WORK REQUIRED >> Would you repeat each line below precisely as it stands?
━━━━━ MATERIALS PROVIDED ━━━━━
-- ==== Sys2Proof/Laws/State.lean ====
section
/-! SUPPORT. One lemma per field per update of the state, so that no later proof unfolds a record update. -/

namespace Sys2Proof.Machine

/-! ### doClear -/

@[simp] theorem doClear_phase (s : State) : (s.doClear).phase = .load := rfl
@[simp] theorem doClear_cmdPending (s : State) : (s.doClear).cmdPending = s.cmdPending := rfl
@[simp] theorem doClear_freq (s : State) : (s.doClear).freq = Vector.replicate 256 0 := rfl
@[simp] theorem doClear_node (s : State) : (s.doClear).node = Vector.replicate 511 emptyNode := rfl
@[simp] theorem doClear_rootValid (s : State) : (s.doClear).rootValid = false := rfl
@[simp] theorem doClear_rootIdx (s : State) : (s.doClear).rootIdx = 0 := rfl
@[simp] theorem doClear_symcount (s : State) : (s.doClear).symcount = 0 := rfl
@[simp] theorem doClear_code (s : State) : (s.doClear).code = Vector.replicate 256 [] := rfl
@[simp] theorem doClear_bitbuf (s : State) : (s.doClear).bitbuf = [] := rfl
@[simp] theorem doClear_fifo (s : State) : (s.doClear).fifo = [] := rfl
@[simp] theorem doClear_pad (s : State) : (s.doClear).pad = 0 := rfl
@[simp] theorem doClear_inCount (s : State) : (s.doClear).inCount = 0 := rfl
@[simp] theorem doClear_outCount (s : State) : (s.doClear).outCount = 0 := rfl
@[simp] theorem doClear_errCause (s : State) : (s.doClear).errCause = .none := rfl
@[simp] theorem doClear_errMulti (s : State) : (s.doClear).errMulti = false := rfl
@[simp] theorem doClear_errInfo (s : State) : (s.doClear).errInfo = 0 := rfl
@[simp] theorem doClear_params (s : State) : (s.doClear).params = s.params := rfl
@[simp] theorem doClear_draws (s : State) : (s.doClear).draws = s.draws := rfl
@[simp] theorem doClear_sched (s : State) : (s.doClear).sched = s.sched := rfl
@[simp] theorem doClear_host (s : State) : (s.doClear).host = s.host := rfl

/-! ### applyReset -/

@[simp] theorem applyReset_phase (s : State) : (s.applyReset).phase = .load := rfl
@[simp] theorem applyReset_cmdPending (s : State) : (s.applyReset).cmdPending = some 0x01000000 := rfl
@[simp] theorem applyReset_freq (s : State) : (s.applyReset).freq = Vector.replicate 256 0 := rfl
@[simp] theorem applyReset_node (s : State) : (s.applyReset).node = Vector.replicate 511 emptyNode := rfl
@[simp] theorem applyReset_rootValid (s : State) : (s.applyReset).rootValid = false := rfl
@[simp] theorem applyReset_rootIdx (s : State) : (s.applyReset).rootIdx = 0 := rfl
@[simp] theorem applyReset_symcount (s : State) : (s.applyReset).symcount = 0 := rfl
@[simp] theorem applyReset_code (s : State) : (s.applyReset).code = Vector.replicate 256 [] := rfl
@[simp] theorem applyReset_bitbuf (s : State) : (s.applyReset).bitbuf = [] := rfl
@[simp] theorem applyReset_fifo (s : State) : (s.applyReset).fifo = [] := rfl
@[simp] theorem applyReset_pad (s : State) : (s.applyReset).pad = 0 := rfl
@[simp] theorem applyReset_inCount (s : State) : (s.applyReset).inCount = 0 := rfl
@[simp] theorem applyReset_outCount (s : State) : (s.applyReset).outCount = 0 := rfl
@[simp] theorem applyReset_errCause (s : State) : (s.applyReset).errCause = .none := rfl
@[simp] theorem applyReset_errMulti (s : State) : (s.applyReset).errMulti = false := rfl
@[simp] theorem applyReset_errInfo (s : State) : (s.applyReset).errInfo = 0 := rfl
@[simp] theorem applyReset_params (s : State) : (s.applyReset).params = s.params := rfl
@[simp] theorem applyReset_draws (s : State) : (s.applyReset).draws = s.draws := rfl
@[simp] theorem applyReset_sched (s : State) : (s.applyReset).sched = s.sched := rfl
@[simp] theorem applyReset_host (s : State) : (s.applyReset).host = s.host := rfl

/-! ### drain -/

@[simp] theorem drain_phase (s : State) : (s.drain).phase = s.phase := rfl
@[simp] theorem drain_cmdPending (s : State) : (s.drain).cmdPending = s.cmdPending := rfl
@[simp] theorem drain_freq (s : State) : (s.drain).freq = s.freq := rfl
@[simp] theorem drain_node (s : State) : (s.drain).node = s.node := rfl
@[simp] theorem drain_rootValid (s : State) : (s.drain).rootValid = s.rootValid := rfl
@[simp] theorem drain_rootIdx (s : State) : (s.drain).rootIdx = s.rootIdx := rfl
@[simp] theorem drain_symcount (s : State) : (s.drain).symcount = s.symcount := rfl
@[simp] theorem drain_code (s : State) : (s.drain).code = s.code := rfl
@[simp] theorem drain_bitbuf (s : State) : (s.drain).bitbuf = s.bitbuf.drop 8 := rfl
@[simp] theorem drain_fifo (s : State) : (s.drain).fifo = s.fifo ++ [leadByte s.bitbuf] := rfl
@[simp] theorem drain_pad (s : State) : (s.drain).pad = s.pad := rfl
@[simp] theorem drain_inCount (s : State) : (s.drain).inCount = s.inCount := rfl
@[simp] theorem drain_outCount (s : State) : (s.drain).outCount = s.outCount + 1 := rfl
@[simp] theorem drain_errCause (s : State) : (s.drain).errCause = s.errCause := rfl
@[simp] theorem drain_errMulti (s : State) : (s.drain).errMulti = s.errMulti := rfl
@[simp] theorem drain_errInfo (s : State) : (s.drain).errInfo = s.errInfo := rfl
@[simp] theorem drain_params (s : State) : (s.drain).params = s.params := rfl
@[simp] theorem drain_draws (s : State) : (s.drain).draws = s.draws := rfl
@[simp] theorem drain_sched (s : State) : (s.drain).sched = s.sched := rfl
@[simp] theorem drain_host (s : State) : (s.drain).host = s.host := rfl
━━━━━
SOLUTION TO THE EXERCISE >>
-- ==== Sys2Proof/Laws/State.lean ====
section
/-! SUPPORT. One lemma per field per update of the state, so that no later proof unfolds a record update. -/

namespace Sys2Proof.Machine

/-! ### doClear -/

@[simp] theorem doClear_phase (s : State) : (s.doClear).phase = .load := rfl
@[simp] theorem doClear_cmdPending (s : State) : (s.doClear).cmdPending = s.cmdPending := rfl
@[simp] theorem doClear_freq (s : State) : (s.doClear).freq = Vector.replicate 256 0 := rfl
@[simp] theorem doClear_node (s : State) : (s.doClear).node = Vector.replicate 511 emptyNode := rfl
@[simp] theorem doClear_rootValid (s : State) : (s.doClear).rootValid = false := rfl
@[simp] theorem doClear_rootIdx (s : State) : (s.doClear).rootIdx = 0 := rfl
@[simp] theorem doClear_symcount (s : State) : (s.doClear).symcount = 0 := rfl
@[simp] theorem doClear_code (s : State) : (s.doClear).code = Vector.replicate 256 [] := rfl
@[simp] theorem doClear_bitbuf (s : State) : (s.doClear).bitbuf = [] := rfl
@[simp] theorem doClear_fifo (s : State) : (s.doClear).fifo = [] := rfl
@[simp] theorem doClear_pad (s : State) : (s.doClear).pad = 0 := rfl
@[simp] theorem doClear_inCount (s : State) : (s.doClear).inCount = 0 := rfl
@[simp] theorem doClear_outCount (s : State) : (s.doClear).outCount = 0 := rfl
@[simp] theorem doClear_errCause (s : State) : (s.doClear).errCause = .none := rfl
@[simp] theorem doClear_errMulti (s : State) : (s.doClear).errMulti = false := rfl
@[simp] theorem doClear_errInfo (s : State) : (s.doClear).errInfo = 0 := rfl
@[simp] theorem doClear_params (s : State) : (s.doClear).params = s.params := rfl
@[simp] theorem doClear_draws (s : State) : (s.doClear).draws = s.draws := rfl
@[simp] theorem doClear_sched (s : State) : (s.doClear).sched = s.sched := rfl
@[simp] theorem doClear_host (s : State) : (s.doClear).host = s.host := rfl

/-! ### applyReset -/

@[simp] theorem applyReset_phase (s : State) : (s.applyReset).phase = .load := rfl
@[simp] theorem applyReset_cmdPending (s : State) : (s.applyReset).cmdPending = some 0x01000000 := rfl
@[simp] theorem applyReset_freq (s : State) : (s.applyReset).freq = Vector.replicate 256 0 := rfl
@[simp] theorem applyReset_node (s : State) : (s.applyReset).node = Vector.replicate 511 emptyNode := rfl
@[simp] theorem applyReset_rootValid (s : State) : (s.applyReset).rootValid = false := rfl
@[simp] theorem applyReset_rootIdx (s : State) : (s.applyReset).rootIdx = 0 := rfl
@[simp] theorem applyReset_symcount (s : State) : (s.applyReset).symcount = 0 := rfl
@[simp] theorem applyReset_code (s : State) : (s.applyReset).code = Vector.replicate 256 [] := rfl
@[simp] theorem applyReset_bitbuf (s : State) : (s.applyReset).bitbuf = [] := rfl
@[simp] theorem applyReset_fifo (s : State) : (s.applyReset).fifo = [] := rfl
@[simp] theorem applyReset_pad (s : State) : (s.applyReset).pad = 0 := rfl
@[simp] theorem applyReset_inCount (s : State) : (s.applyReset).inCount = 0 := rfl
@[simp] theorem applyReset_outCount (s : State) : (s.applyReset).outCount = 0 := rfl
@[simp] theorem applyReset_errCause (s : State) : (s.applyReset).errCause = .none := rfl
@[simp] theorem applyReset_errMulti (s : State) : (s.applyReset).errMulti = false := rfl
@[simp] theorem applyReset_errInfo (s : State) : (s.applyReset).errInfo = 0 := rfl
@[simp] theorem applyReset_params (s : State) : (s.applyReset).params = s.params := rfl
@[simp] theorem applyReset_draws (s : State) : (s.applyReset).draws = s.draws := rfl
@[simp] theorem applyReset_sched (s : State) : (s.applyReset).sched = s.sched := rfl
@[simp] theorem applyReset_host (s : State) : (s.applyReset).host = s.host := rfl

/-! ### drain -/

@[simp] theorem drain_phase (s : State) : (s.drain).phase = s.phase := rfl
@[simp] theorem drain_cmdPending (s : State) : (s.drain).cmdPending = s.cmdPending := rfl
@[simp] theorem drain_freq (s : State) : (s.drain).freq = s.freq := rfl
@[simp] theorem drain_node (s : State) : (s.drain).node = s.node := rfl
@[simp] theorem drain_rootValid (s : State) : (s.drain).rootValid = s.rootValid := rfl
@[simp] theorem drain_rootIdx (s : State) : (s.drain).rootIdx = s.rootIdx := rfl
@[simp] theorem drain_symcount (s : State) : (s.drain).symcount = s.symcount := rfl
@[simp] theorem drain_code (s : State) : (s.drain).code = s.code := rfl
@[simp] theorem drain_bitbuf (s : State) : (s.drain).bitbuf = s.bitbuf.drop 8 := rfl
@[simp] theorem drain_fifo (s : State) : (s.drain).fifo = s.fifo ++ [leadByte s.bitbuf] := rfl
@[simp] theorem drain_pad (s : State) : (s.drain).pad = s.pad := rfl
@[simp] theorem drain_inCount (s : State) : (s.drain).inCount = s.inCount := rfl
@[simp] theorem drain_outCount (s : State) : (s.drain).outCount = s.outCount + 1 := rfl
@[simp] theorem drain_errCause (s : State) : (s.drain).errCause = s.errCause := rfl
@[simp] theorem drain_errMulti (s : State) : (s.drain).errMulti = s.errMulti := rfl
@[simp] theorem drain_errInfo (s : State) : (s.drain).errInfo = s.errInfo := rfl
@[simp] theorem drain_params (s : State) : (s.drain).params = s.params := rfl
@[simp] theorem drain_draws (s : State) : (s.drain).draws = s.draws := rfl
@[simp] theorem drain_sched (s : State) : (s.drain).sched = s.sched := rfl
@[simp] theorem drain_host (s : State) : (s.drain).host = s.host := rfl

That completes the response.